GYPSY 83

Grade: C-

There’s plenty of melodrama but precious little truthfulness in Todd Stephens’ alternately trite and cloying road movie about a young Ohio woman, a would-be singer who’s brooded for years over her mother’s abandonment, who travels with her Goth chum to New York to compete in a competition for Stevie Nicks impersonators–at the very bar where her wayward mother is known to have worked. In theory a touching, even perceptive film could be fashioned from this plot; unfortunately, “Gypsy 83” isn’t it.

Sara Rue plays Gypsy Vale, the overweight misfit who works a dead-end job at Foto Shop, dresses in black, and seems to have no friends but for her easygoing ex-musician dad (John Doe) and her much younger Goth buddy, Clive (Kett Turton), who’s inevitably gay. Gypsy and Clive dance around in the local graveyard (which they stack, as is the custom in movies nowadays, with banks of perfectly-arranged lit candles for effect) and dream of the day when the can escape the confining atmosphere of home-town Sandusky.

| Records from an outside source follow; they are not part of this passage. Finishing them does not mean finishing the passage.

-- ==== Sys2Proof/Laws/Ops.lean ====
section
/-! SUPPORT. One lemma for each shared operation of `Machine/Ops.lean`, saying once what it does. -/

namespace Sys2Proof.Machine

variable (s : State)

/-! ### Registers -/

/-- Writing a register changes that register and no other. -/
theorem State.reg_setReg (x r : Reg) (b : Byte) : (s.setReg x b).reg r = if r = x then b else s.reg r := by
  simp only [State.reg, State.setReg_v, Vector.getElem_set]
  by_cases h : r = x
  · subst h; simp
  · have : ¬ x.toNat = r.toNat := fun e => h (BitVec.eq_of_toNat_eq e.symm)
    simp [h, this]

@[simp] theorem State.reg_setReg_same (x : Reg) (b : Byte) : (s.setReg x b).reg x = b := by simp [State.reg_setReg]

/-- Registers depend on the field `v` alone. -/
theorem State.reg_of_v {s t : State} (h : t.v = s.v) (r : Reg) : t.reg r = s.reg r := by simp only [State.reg, h]

/-- Result first, flag second (R120). -/
theorem State.reg_setRegAndFlag (x r : Reg) (b : Byte) (c : Bool) :
    (s.setRegAndFlag x b c).reg r = if r = vf then flagByte c else if r = x then b else s.reg r := by
  simp only [State.setRegAndFlag, State.reg_setReg]

/-- A draw writes VF and no other register. -/
theorem State.reg_drawn (d : Framebuffer × Bool) (r : Reg) :
    (s.drawn d).reg r = if r = vf then flagByte d.2 else s.reg r := by
  rw [State.drawn, State.reg_setReg]; rfl

theorem State.reg_endWait (x r : Reg) (k : Key) :
    (s.endWait x k).reg r = if r = x then keyByte k else s.reg r := State.reg_setReg s x r (keyByte k)

/-- A run of register writes from register `k` up. -/
theorem State.reg_setRegsFrom (r : Reg) :
    ∀ (bytes : List Byte) (s : State) (k : Nat), k + bytes.length ≤ 16 →
      (s.setRegsFrom k bytes).reg r =
        if h : k ≤ r.toNat ∧ r.toNat - k < bytes.length then bytes[r.toNat - k]'h.2 else s.reg r := by
  intro bytes
  induction bytes with
  | nil => intro s k _; simp [State.setRegsFrom]
  | cons b rest ih =>
    intro s k hk
    simp only [List.length_cons] at hk
    have hr := r.isLt
    rw [State.setRegsFrom, ih _ (k + 1) (by omega), State.reg_setReg]
    have e : r = BitVec.ofNat 4 k ↔ r.toNat = k := by
      constructor
      · intro h; rw [h]; simp; omega
      · intro h; apply BitVec.eq_of_toNat_eq; simp; omega
    rcases Nat.lt_trichotomy r.toNat k with h | h | h
    · have h1 : ¬ k + 1 ≤ r.toNat := by omega
      have h2 : ¬ k ≤ r.toNat := by omega
      have h3 : ¬ r.toNat = k := by omega
      simp [e, h1, h2, h3]
    · have h1 : ¬ k + 1 ≤ r.toNat := by omega
      simp [e, h]
    · obtain ⟨d, hd⟩ : ∃ d, r.toNat = k + 1 + d := ⟨r.toNat - k - 1, by omega⟩
      have h3 : ¬ r.toNat = k := by omega
      have e1 : k + 1 + d - k = d + 1 := by omega
      have e2 : k + 1 + d - (k + 1) = d := by omega
      have e3 : ¬ k + 1 + d = k := by omega
      have e4 : k ≤ k + 1 + d := by omega
      simp only [e, hd, e1, e2, List.length_cons, List.getElem_cons_succ]
      simp [e3, e4]

/-- A run of register writes changes no other field. -/
theorem State.setRegsFrom_frame :
    ∀ (bytes : List Byte) (s : State) (k : Nat), { s.setRegsFrom k bytes with v := s.v } = s := by
  intro bytes
  induction bytes with
  | nil => intro s k; rfl
  | cons b rest ih =>
    intro s k
    have h := ih (s.setReg (BitVec.ofNat 4 k) b) (k + 1)
    simp only [State.setRegsFrom]
    exact congrArg (fun t : State => { t with v := s.v }) h

/-! ### Memory -/

/-- Bytes depend on the fields `font` and `mem` alone. -/
theorem State.byteAt_of_mem {s t : State} (hf : t.font = s.font) (hm : t.mem = s.mem) (a : Nat) :
    t.byteAt a = s.byteAt a := by simp only [State.byteAt, hf, hm]

/-- Writing a byte changes that byte and no other. -/
theorem State.byteAt_setByte (h : Memory.wf s.font s.mem = true) {a : Nat} (ha : a < Config.memSize) (k : Nat) (b : Byte) :
    (s.setByte a b).byteAt k = if k = a then b else s.byteAt k := Memory.read_write s.font a k b h ha

theorem State.setByte_wf (h : Memory.wf s.font s.mem = true) (a : Nat) (b : Byte) :
    Memory.wf (s.setByte a b).font (s.setByte a b).mem = true := Memory.write_wf s.font a b h

/-- A run of byte writes keeps the canonical form. -/
theorem State.writeBytes_wf :
    ∀ (bytes : List Byte) (s : State) (a : Nat), Memory.wf s.font s.mem = true →
      Memory.wf (s.writeBytes a bytes).font (s.writeBytes a bytes).mem = true := by
  intro bytes
  induction bytes with
  | nil => intro s a h; exact h
  | cons b rest ih => intro s a h; exact ih _ _ (s.setByte_wf h a b)

/-- A run of byte writes: the bytes written, and every other byte as before. -/
theorem State.byteAt_writeBytes :
    ∀ (bytes : List Byte) (s : State) (a k : Nat), Memory.wf s.font s.mem = true →
      a + bytes.length ≤ Config.memSize →
      (s.writeBytes a bytes).byteAt k =
        if h : a ≤ k ∧ k - a < bytes.length then bytes[k - a]'h.2 else s.byteAt k := by
  intro bytes
  induction bytes with
  | nil => intro s a k _ _; simp [State.writeBytes]
  | cons b rest ih =>
    intro s a k hwf hlen
    simp only [List.length_cons] at hlen
    rw [State.writeBytes, ih _ _ _ (s.setByte_wf hwf a b) (by omega), s.byteAt_setByte hwf (by omega)]
    rcases Nat.lt_trichotomy k a with h | h | h
    · have h1 : ¬ a + 1 ≤ k := by omega
      have h2 : ¬ a ≤ k := by omega
      have h3 : ¬ k = a := by omega
      simp [h1, h2, h3]
    · subst h
      simp
    · obtain ⟨d, rfl⟩ : ∃ d, k = a + 1 + d := ⟨k - a - 1, by omega⟩
      have e1 : a + 1 + d - a = d + 1 := by omega
      have e2 : a + 1 + d - (a + 1) = d := by omega
      have e3 : ¬ a + 1 + d = a := by omega
      have e4 : a ≤ a + 1 + d := by omega
      simp only [e1, e2, List.length_cons, List.getElem_cons_succ]
      simp [e3, e4]

/-- A run of byte writes changes no other field. -/
theorem State.writeBytes_frame :
    ∀ (bytes : List Byte) (s : State) (a : Nat), { s.writeBytes a bytes with mem := s.mem } = s := by
  intro bytes
  induction bytes with
  | nil => intro s a; rfl
  | cons b rest ih =>
    intro s a
    have h := ih (s.setByte a b) (a + 1)
    simp only [State.writeBytes]
    exact congrArg (fun t : State => { t with mem := s.mem }) h

@[simp] theorem State.length_readBytes (a n : Nat) : (s.readBytes a n).length = n := by simp [State.readBytes]

@[simp] theorem State.getElem_readBytes (a n k : Nat) (h : k < (s.readBytes a n).length) :
    (s.readBytes a n)[k] = s.byteAt (a + k) := by simp [State.readBytes]

@[simp] theorem State.length_regsUpTo (x : Reg) : (s.regsUpTo x).length = x.toNat + 1 := by simp [State.regsUpTo]

@[simp] theorem State.getElem_regsUpTo (x : Reg) (k : Nat) (h : k < (s.regsUpTo x).length) :
    (s.regsUpTo x)[k] = s.reg (BitVec.ofNat 4 k) := by simp [State.regsUpTo]

theorem inBounds_iff (a n : Nat) : inBounds a n = true ↔ a + n ≤ 4096 := by simp [inBounds]

/-- The pixel a sprite in memory puts on a cell of the screen is the bit of the bytes read for the rows on the
screen. -/
theorem State.spriteBit_readBytes (x y : Reg) (n : Nibble) (col row : Nat) (hrow : row < 32) :
    spriteBit (spriteColumn (s.reg x)) (spriteRow (s.reg y))
        (s.readBytes s.i.toNat (spriteRows n (spriteRow (s.reg y)))) col row = s.spritePixel x y n col row := by
  have hy : spriteRow (s.reg y) < 32 := Nat.mod_lt _ (by decide)
  have e : (s.reg y).toNat % 32 = spriteRow (s.reg y) := rfl
  have e' : (s.reg x).toNat % 64 = spriteColumn (s.reg x) := rfl
  simp only [spriteBit, State.spritePixel, e, e']
  by_cases h1 : spriteRow (s.reg y) ≤ row
  · by_cases h2 : row < spriteRow (s.reg y) + n.toNat
    · have h3 : row - spriteRow (s.reg y) < spriteRows n (spriteRow (s.reg y)) := by simp only [spriteRows]; omega
      have h4 : row - spriteRow (s.reg y) < (s.readBytes s.i.toNat (spriteRows n (spriteRow (s.reg y)))).length := by
        rw [State.length_readBytes]; exact h3
      rw [List.getElem?_eq_getElem h4]
      simp [h1, h2]
    · have h3 : ¬ row - spriteRow (s.reg y) < spriteRows n (spriteRow (s.reg y)) := by simp only [spriteRows]; omega
      have h4 : (s.readBytes s.i.toNat (spriteRows n (spriteRow (s.reg y)))).length ≤ row - spriteRow (s.reg y) := by
        rw [State.length_readBytes]; omega
      rw [List.getElem?_eq_none h4]
      simp [h2]
  · simp [h1]

/-! ### The stack -/

/-- A push with room: the entry at the old SP, SP one higher, nothing else. -/
theorem State.push_of_lt (r : Word) (h : s.sp.val < 16) :
    s.push r = some { s with stack := s.stack.set s.sp.val r h, sp := ⟨s.sp.val + 1, by omega⟩ } := by
  simp only [State.push, dif_pos h]

theorem State.push_of_full (r : Word) (h : s.sp.val = 16) : s.push r = none := by
  have : ¬ s.sp.val < 16 := by omega
  simp only [State.push, dif_neg this]

/-- A pop of a stack that is not empty: the top entry, SP one lower, nothing else. -/
theorem State.pop_of_pos (h : 0 < s.sp.val) :
    s.pop = some (s.stack[s.sp.val - 1]'(by omega), { s with sp := ⟨s.sp.val - 1, by omega⟩ }) := by
  simp only [State.pop, dif_pos h]

theorem State.pop_of_empty (h : s.sp.val = 0) : s.pop = none := by
  have : ¬ 0 < s.sp.val := by omega
  simp only [State.pop, dif_neg this]

/-! ### Faults and frames -/

/-- The fault entry of an instruction is the fatal fault entry, word and address of the instruction on record. -/
theorem State.raiseIn_entry (j : Instr) (k : FaultKind) : FatalEntry k (encode j) (s.pc - 2) s (s.raiseIn j k) := by
  refine ⟨rfl, rfl, rfl, rfl, rfl, rfl, fun p hp => ?_⟩
  cases p <;> first | exact absurd hp (by decide) | exact fun _ => rfl | exact ⟨rfl, rfl⟩ | rfl

theorem State.fetchFault_entry : FatalEntry .memoryBounds 0 s.pc s s.fetchFault := by
  refine ⟨rfl, rfl, rfl, rfl, rfl, rfl, fun p hp => ?_⟩
  cases p <;> first | exact absurd hp (by decide) | exact fun _ => rfl | exact ⟨rfl, rfl⟩ | rfl

theorem SameExcept.refl (ps : List Part) (s : State) : SameExcept ps s s := by
  intro p _
  cases p <;> first | exact fun _ => rfl | exact ⟨rfl, rfl, rfl⟩ | exact ⟨rfl, rfl⟩ | rfl

/-- A wider list of written parts makes a weaker frame. -/
theorem SameExcept.mono {ps qs : List Part} {s t : State} (h : SameExcept ps s t) (hs : ∀ p, p ∈ ps → p ∈ qs) :
    SameExcept qs s t := fun p hp => h p fun hm => hp (hs p hm)

theorem SameExcept.trans {ps : List Part} {s t u : State} (h : SameExcept ps s t) (h' : SameExcept ps t u) :
    SameExcept ps s u := by
  intro p hp
  have a := h p hp
  have b := h' p hp
  cases p with
  | registers => exact fun r => (b r).trans (a r)
  | memory => exact fun r => (b r).trans (a r)
  | faultRecord => exact ⟨b.1.trans a.1, b.2.1.trans a.2.1, b.2.2.trans a.2.2⟩
  | keyInput => exact ⟨b.1.trans a.1, b.2.trans a.2⟩
  | randomInput => exact ⟨b.1.trans a.1, b.2.trans a.2⟩
  | index | pc | stackEntries | sp | delayTimer | soundTimer | screen | font | runState | cycleRate | keyWait | ir
  | agenda | outputs => exact Eq.trans b a

end Sys2Proof.Machine
end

But when Clive, surfing the web, comes across an announcement of the upcoming Stevie Nicks contest, it’s Gypy who balks at going–concerned about leaving her father just as her mother once left them both. After some false starts, however, they’re off, and “Gypsy 83” becomes a fairly obvious road-trip of self-discovery in which the duo meet a series of offbeat characters whose problems make them aware of their own flaws and longings. There’s the frat guy (Paulo Costanzo), whom they first meet in a karaoke bar where he humiliates some pledges and Gypsy first steps on stage (with unfortunate results), and who later gets surprisingly close to Clive. And the bar’s hostess, an aging chanteuse named Bambi LeBleau (Karen Black), who takes them home with her and seems about to make their group a trio until the truth about her is revealed. And, best of all, a hitch-hiking Amish youngster named Zechariah (Anson Scoville) whom Gypsy and Clive give a lift to, and who connects with Gypsy as part of his rebellion against his past life–a moment that offers the girl hope that her luck may truly be changing. The last act of the movie deals with the partners’ reception in New York, where Gypsy gains a kind of closure concerning her mother but Clive discovers some unhappy truths about the world. But be sure both have gained insight and maturity from their shared experience.

All this sounds better on the page than it plays on the screen. As portrayed, much too stridently, by Rue, Gypsy is an irritatingly self-absorbed character for whom it’s difficult to work up any sympathy, and though Clive is a more generous and interesting sort, Turton doesn’t have the acting chops to make him convincing (at some points he even seems to be glancing into the camera). Doe’s part is basically a walk-on, and though Black has more screen time, that’s not necessarily an advantage, since her floridly larger-than-life turn comes perilously close to camp before trailing off into sentiment. Costanzo certainly persuades as a brainless college kid, and physically Scoville fills the bill as the wandering Amish lad–the problem with both is that the script puts them into plot turns that seem arbitrary and implausible. (Indeed, the material involving Scoville may make you think that the recent UPN show “Amish in the City” was a model of good taste and discretion by comparison.) The relatively tacky production offers little to engage the eye while the brain is being insulted.

One would like to be able to praise “Gypsy 83”–after all, filmmakers in Sandusky probably need all the encouragement one can give them. But like its protagonists, it’s a very provincial item that probably shouldn’t have ventured across the state line.